Required work
Everything from the line that contains "else if hi < i then (codeOf w hi, fNV)" through the final line of the records should be written out exactly, and nothing outside that span.
↓↓↓
-- ==== Sys2Proof/Machine/Num.lean ====
section
/-! DEFINITION. Floating-point values, rounding and flags (02 R50 to R60), the functions of 05 R153 to R156, conversions
(R58 to R61), block formats (R62 to R68) and ordering keys (R79). A finite value is an exact integer times a power of two; every
result is formed exactly, or as a truncation with a sticky mark, and rounded once. -/

namespace Sys2Proof.Machine

/-- A format's parameters: width, significand bits, bias, code of the largest finite magnitude, canonical NaN (02 R50, R52). -/
structure FpSpec where
  w : Nat
  m : Nat
  bias : Nat
  maxc : Nat
  nan : Nat
  deriving DecidableEq, Repr

/-- 02 R50, R52; the formats that are not floating point take f32's. e2m1 has no NaN: +0 stands in its place (R58). -/
def fpSpec : Fmt → FpSpec
  | .f64 => { w := 64, m := 52, bias := 1023, maxc := 0x7FEFFFFFFFFFFFFF, nan := 0x7FF8000000000000 }
  | .f16 => { w := 16, m := 10, bias := 15, maxc := 0x7BFF, nan := 0x7E00 }
  | .bf16 => { w := 16, m := 7, bias := 127, maxc := 0x7F7F, nan := 0x7FC0 }
  | .e5m2 => { w := 8, m := 2, bias := 15, maxc := 0x7B, nan := 0x7E }
  | .e4m3 => { w := 8, m := 3, bias := 7, maxc := 0x7E, nan := 0x7F }
  | .e2m1 => { w := 4, m := 1, bias := 1, maxc := 0x7, nan := 0 }
  | _ => { w := 32, m := 23, bias := 127, maxc := 0x7F7FFFFF, nan := 0x7FC00000 }

/-- What a code means: NaN, infinity, or (-1)^neg n 2^e (02 R51, R53). -/
inductive FVal where
  | nan (sig : Bool)
  | inf (neg : Bool)
  | fin (neg : Bool) (n : Nat) (e : Int)
  deriving DecidableEq, Repr

/-- The sign bit's weight. -/
def FpSpec.sgn (f : FpSpec) (neg : Bool) : Nat := if neg then 2 ^ (f.w - 1) else 0

/-- Decode a code (02 R51). e4m3's one NaN and e5m2's are quiet (R53). -/
def fdec (t : Fmt) (c : Nat) : FVal :=
  let f := fpSpec t
  let neg := decide (2 ^ (f.w - 1) ≤ c)
  let mag := c % 2 ^ (f.w - 1)
  let ex := mag / 2 ^ f.m
  let fr := mag % 2 ^ f.m
  if f.maxc < mag then
    if t = .e4m3 then .nan false
    else if mag = f.maxc + 1 then .inf neg
    else .nan (decide (8 < f.w) && decide (fr < 2 ^ (f.m - 1)))
  else if ex = 0 then .fin neg fr (1 - (f.bias : Int) - f.m)
  else .fin neg (2 ^ f.m + fr) ((ex : Int) - f.bias - f.m)

/-! ### Rounding (02 R55 to R57) -/

/-- Whether to take the next multiple up: t is twice the remainder plus a sticky mark, h the step. -/
def roundsUp (r : Rnd) (neg odd : Bool) (t h : Nat) : Bool :=
  match r with
  | .rne => decide (h < t) || (decide (t = h) && odd)
  | .rtz => false
  | .rup => decide (t ≠ 0) && !neg
  | .rdn => decide (t ≠ 0) && neg

/-- n 2^e, or a little more with `st`, in multiples of 2^q: how many, and whether that is inexact. -/
def roundAt (r : Rnd) (neg : Bool) (n : Nat) (e q : Int) (st : Bool) : Nat × Bool :=
  if q ≤ e then (n * 2 ^ (e - q).toNat, st)
  else
    let h := 2 ^ (q - e).toNat
    let t := 2 * (n % h) + (if st then 1 else 0)
    (if roundsUp r neg (decide (n / h % 2 = 1)) t h then n / h + 1 else n / h, decide (t ≠ 0))

/-- The code of an overflow (02 R56). -/
def overflowCode (t : Fmt) (r : Rnd) (sat neg : Bool) : Nat :=
  let f := fpSpec t
  let toInf := match r with
    | .rne => true | .rtz => false | .rup => !neg | .rdn => neg
  if sat || !toInf || decide (t = .e2m1) then f.sgn neg + f.maxc
  else if t = .e4m3 then f.nan
  else f.sgn neg + f.maxc + 1

/-- Round an exact finite value (with `st`, one strictly between n 2^e and (n+1) 2^e) to a format: code and flags. -/
def roundFin (t : Fmt) (r : Rnd) (sat neg : Bool) (n : Nat) (e : Int) (st : Bool) : Nat × BitVec 5 :=
  let f := fpSpec t
  if n = 0 then (f.sgn neg, 0)
  else
    let top : Int := e + (bitLen n : Int) - 1
    let emin : Int := 1 - (f.bias : Int)
    let q := max (top - f.m) (emin - f.m)
    let (k, inex) := roundAt r neg n e q st
    let mag := ((q + f.m + f.bias - 1) * 2 ^ f.m).toNat + k
    let tiny := decide (top < emin)
      && !(decide (top + 1 = emin) && decide ((roundAt r neg n e (top - f.m) st).1 = 2 ^ (f.m + 1)))
    if f.maxc < mag then (overflowCode t r sat neg, fOF ||| fNX)
    else (f.sgn neg + mag, flagIf fNX inex ||| flagIf fUF (tiny && inex))

/-- A result before rounding. `inv` and `dz` are the flags of 02 R54. -/
inductive Ex where
  | nan (inv : Bool)
  | inf (neg dz : Bool)
  | fin (neg : Bool) (n : Nat) (e : Int) (st : Bool)
  deriving DecidableEq, Repr

/-- Round once and give the flags (02 R53 to R57). -/
def Ex.round (x : Ex) (t : Fmt) (r : Rnd) (sat : Bool) : Nat × BitVec 5 :=
  let f := fpSpec t
  match x with
  | .nan inv => (f.nan, flagIf fNV inv)
  | .inf neg dz => (f.sgn neg + f.maxc + 1, flagIf fDZ dz)
  | .fin neg n e st => roundFin t r sat neg n e st

def FVal.isSig : FVal → Bool
  | .nan s => s
  | _ => false
def FVal.isNan : FVal → Bool
  | .nan _ => true
  | _ => false
def FVal.neg : FVal → FVal
  | .nan s => .nan s
  | .inf n => .inf !n
  | .fin s n e => .fin (!s) n e
def FVal.ex : FVal → Ex
  | .nan s => .nan s
  | .inf n => .inf n false
  | .fin s n e => .fin s n e false
def Ex.neg : Ex → Ex
  | .nan i => .nan i
  | .inf n d => .inf (!n) d
  | .fin s n e t => .fin (!s) n e t

/-- A signed integer at a scale. -/
def signed (neg : Bool) (n : Nat) : Int := if neg then -(n : Int) else n

/-- The exact sum of two finite values; zero results take their sign as 02 R54 gives. -/
def addFin (r : Rnd) (s1 : Bool) (n1 : Nat) (e1 : Int) (s2 : Bool) (n2 : Nat) (e2 : Int) : Ex :=
  let e := min e1 e2
  let t := signed s1 (n1 * 2 ^ (e1 - e).toNat) + signed s2 (n2 * 2 ^ (e2 - e).toNat)
  if t = 0 then .fin (if s1 = s2 then s1 else decide (r = .rdn)) 0 e false
  else .fin (decide (t < 0)) t.natAbs e false

/-- An exact result plus a value (02 R54). -/
def Ex.plus (r : Rnd) (x : Ex) (y : FVal) : Ex :=
  match x, y with
  | .nan i, .nan s => .nan (i || s)
  | .nan i, _ => .nan i
  | _, .nan s => .nan s
  | .inf a _, .inf b => if a = b then .inf a false else .nan true
  | .inf a d, .fin _ _ _ => .inf a d
  | .fin _ _ _ _, .inf b => .inf b false
  | .fin s1 n1 e1 _, .fin s2 n2 e2 => addFin r s1 n1 e1 s2 n2 e2

def exMul (a b : FVal) : Ex :=
  match a, b with
  | .nan s, .nan t => .nan (s || t)
  | .nan s, _ => .nan s
  | _, .nan t => .nan t
  | .inf x, .inf y => .inf (x != y) false
  | .inf x, .fin s n _ => if n = 0 then .nan true else .inf (x != s) false
  | .fin s n _, .inf y => if n = 0 then .nan true else .inf (s != y) false
  | .fin s n e, .fin t m f => .fin (s != t) (n * m) (e + f) false

/-- The truncated quotient n / m with at least 70 significant bits. -/
def divFin (neg : Bool) (n : Nat) (e : Int) (m : Nat) (f : Int) : Ex :=
  let k := 70 + bitLen m
  .fin neg (n * 2 ^ k / m) (e - f - k) (decide (n * 2 ^ k % m ≠ 0))

def exDiv (a b : FVal) : Ex :=
  match a, b with
  | .nan s, .nan t => .nan (s || t)
  | .nan s, _ => .nan s
  | _, .nan t => .nan t
  | .inf _, .inf _ => .nan true
  | .inf x, .fin s _ _ => .inf (x != s) false
  | .fin s _ _, .inf y => .fin (s != y) 0 0 false
  | .fin s n e, .fin t m f =>
    if m = 0 then (if n = 0 then .nan true else .inf (s != t) true)
    else if n = 0 then .fin (s != t) 0 0 false
    else divFin (s != t) n e m f

/-- The integer square root of n by its bits from 2^(k-1) down. -/
def isqrt : Nat → Nat → Nat → Nat
  | 0, _, r => r
  | k + 1, n, r => if (r + 2 ^ k) * (r + 2 ^ k) ≤ n then isqrt k n (r + 2 ^ k) else isqrt k n r

/-- √a (02 R54). -/
def exSqrt (a : FVal) : Ex :=
  match a with
  | .nan s => .nan s
  | .inf neg => if neg then .nan true else .inf false false
  | .fin neg n e =>
    if n = 0 then .fin neg 0 0 false
    else if neg then .nan true
    else
      let odd := decide (e % 2 ≠ 0)
      let n1 := (if odd then 2 * n else n) * 2 ^ 140
      let e1 := (if odd then e - 1 else e) / 2 - 70
      let r := isqrt (bitLen n1 / 2 + 1) n1 0
      .fin false r e1 (decide (r * r ≠ n1))

def exRcp (a : FVal) : Ex := exDiv (.fin false 1 0) a

/-- 1/√a (05 R156). -/
def exRsqrt (a : FVal) : Ex :=
  match a with
  | .nan s => .nan s
  | .inf neg => if neg then .nan true else .fin false 0 0 false
  | .fin neg n e =>
    if n = 0 then .inf neg true
    else if neg then .nan true
    else
      let odd := decide (e % 2 ≠ 0)
      let n1 := if odd then 2 * n else n
      let e1 := (if odd then e - 1 else e) / 2
      let k := 70 + bitLen n1
      let r := isqrt (k + 1) (2 ^ (2 * k) / n1) 0
      .fin false r (-e1 - k) (decide (r * r * n1 ≠ 2 ^ (2 * k)))

/-! ### 2^a and log2 a, in 384 fraction bits. A result that is no power of two is irrational, so its rounding is never exact and
never a tie; the precision leaves more than a hundred bits beyond any known hard case of binary64 (log 11). -/

def fixBits : Nat := 384

/-- x^(2i+1)/(2i+1) summed: `p` is the running power and `x2` the square. -/
def atanhSum : Nat → Nat → Nat → Nat → Nat
  | 0, _, _, _ => 0
  | k + 1, i, p, x2 => p / (2 * i + 1) + atanhSum k (i + 1) (p * x2 / 2 ^ fixBits) x2

/-- ln(n / m) for m ≤ n < 2m. -/
def lnFix (n m : Nat) : Nat :=
  let z := (n - m) * 2 ^ fixBits / (n + m)
  2 * atanhSum 130 0 z (z * z / 2 ^ fixBits)

def ln2Fix : Nat := 2 * atanhSum 130 0 (2 ^ fixBits / 3) (2 ^ fixBits / 9)

/-- The exponential series from term i on. -/
def expSum : Nat → Nat → Nat → Nat → Nat
  | 0, _, _, _ => 0
  | k + 1, i, t, x => t + expSum k (i + 1) (t * x / 2 ^ fixBits / (i + 1)) x

def exExp2 (a : FVal) : Ex :=
  match a with
  | .nan s => .nan s
  | .inf neg => if neg then .fin false 0 0 false else .inf false false
  | .fin neg n e =>
    if n = 0 then .fin false 1 0 false
    else if 12 < e + (bitLen n : Int) then
      -- |a| ≥ 4096: beyond every format
      .fin false (2 ^ 100) (if neg then -1000000 else 1000000) true
    else if e + (bitLen n : Int) < -200 then
      if neg then .fin false (2 ^ 300 - 1) (-300) true else .fin false (2 ^ 300) (-300) true
    else
      let fx : Int := signed neg (if 0 ≤ e then n * 2 ^ (e.toNat + fixBits) else n * 2 ^ fixBits / 2 ^ (-e).toNat)
      let whole := fx / (2 ^ fixBits : Int)
      let frac := (fx % (2 ^ fixBits : Int)).toNat
      if frac = 0 then .fin false 1 whole false
      else .fin false (expSum 110 0 (2 ^ fixBits) (frac * ln2Fix / 2 ^ fixBits)) (whole - fixBits) true

def exLog2 (a : FVal) : Ex :=
  match a with
  | .nan s => .nan s
  | .inf neg => if neg then .nan true else .inf false false
  | .fin neg n e =>
    if n = 0 then .inf true true
    else if neg then .nan true
    else
      let k := bitLen n - 1
      let whole : Int := e + k
      if n = 2 ^ k then
        (if whole = 0 then .fin false 0 0 false else .fin (decide (whole < 0)) whole.natAbs 0 false)
      else
        let v : Int := whole * (2 ^ fixBits : Int) + (lnFix n (2 ^ k) * 2 ^ fixBits / ln2Fix : Nat)
        .fin (decide (v < 0)) v.natAbs (-(fixBits : Int)) true

/-! ### Elements read as integers (02 R48, R49) -/

def intOf (w : Nat) (u : Bool) (c : Nat) : Int := if u || c < 2 ^ (w - 1) then (c : Int) else (c : Int) - 2 ^ w
def codeOf (w : Nat) (i : Int) : Nat := (i % (2 ^ w : Int)).toNat
def fitCode (w : Nat) (u sat : Bool) (i : Int) : Nat :=
  codeOf w (if sat then clampInt (rangeLo w u) (rangeHi w u) i else i)

/-! ### Conversions (02 R58 to R61) -/

/-- A value to floating point (02 R58, R56). -/
def cvtVal (v : FVal) (dst : Fmt) (r : Rnd) (sat : Bool) : Nat × BitVec 5 :=
  let f := fpSpec dst
  match v with
  | .nan s => (f.nan, flagIf fNV (s || decide (dst = .e2m1)))
  | .inf neg =>
    if sat then (f.sgn neg + f.maxc, 0)
    else if dst = .e4m3 then (f.nan, fNV)
    else if dst = .e2m1 then (f.sgn neg + f.maxc, fNV)
    else (f.sgn neg + f.maxc + 1, 0)
  | .fin neg n e => roundFin dst r sat neg n e false

/-- Floating point to floating point (02 R58). -/
def cvtFF (src dst : Fmt) (r : Rnd) (sat : Bool) (c : Nat) : Nat × BitVec 5 := cvtVal (fdec src c) dst r sat

/-- A value to an integer of w bits (02 R59). -/
def cvtToInt (v : FVal) (w : Nat) (u : Bool) (r : Rnd) : Nat × BitVec 5 :=
  let lo := rangeLo w u
  let hi := rangeHi w u
  match v with
  | .nan _ => (0, fNV)
  | .inf neg => (codeOf w (if neg then lo else hi), fNV)
  | .fin neg n e =>
    let (k, inex) := roundAt r neg n e 0 false
    let i := signed neg k
    if i < lo then (codeOf w lo, fNV)
    else if hi < i then (codeOf w hi, fNV)
    else (codeOf w i, flagIf fNX inex)

/-- An integer to floating point (02 R60). -/
def cvtFromInt (dst : Fmt) (r : Rnd) (sat : Bool) (i : Int) : Nat × BitVec 5 :=
  roundFin dst r sat (decide (i < 0)) i.natAbs 0 false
↑↑↑
Answer space
    else if hi < i then (codeOf w hi, fNV)
    else (codeOf w i, flagIf fNX inex)

/-- An integer to floating point (02 R60). -/
def cvtFromInt (dst : Fmt) (r : Rnd) (sat : Bool) (i : Int) : Nat × BitVec 5 :=
  roundFin dst r sat (decide (i < 0)) i.natAbs 0 false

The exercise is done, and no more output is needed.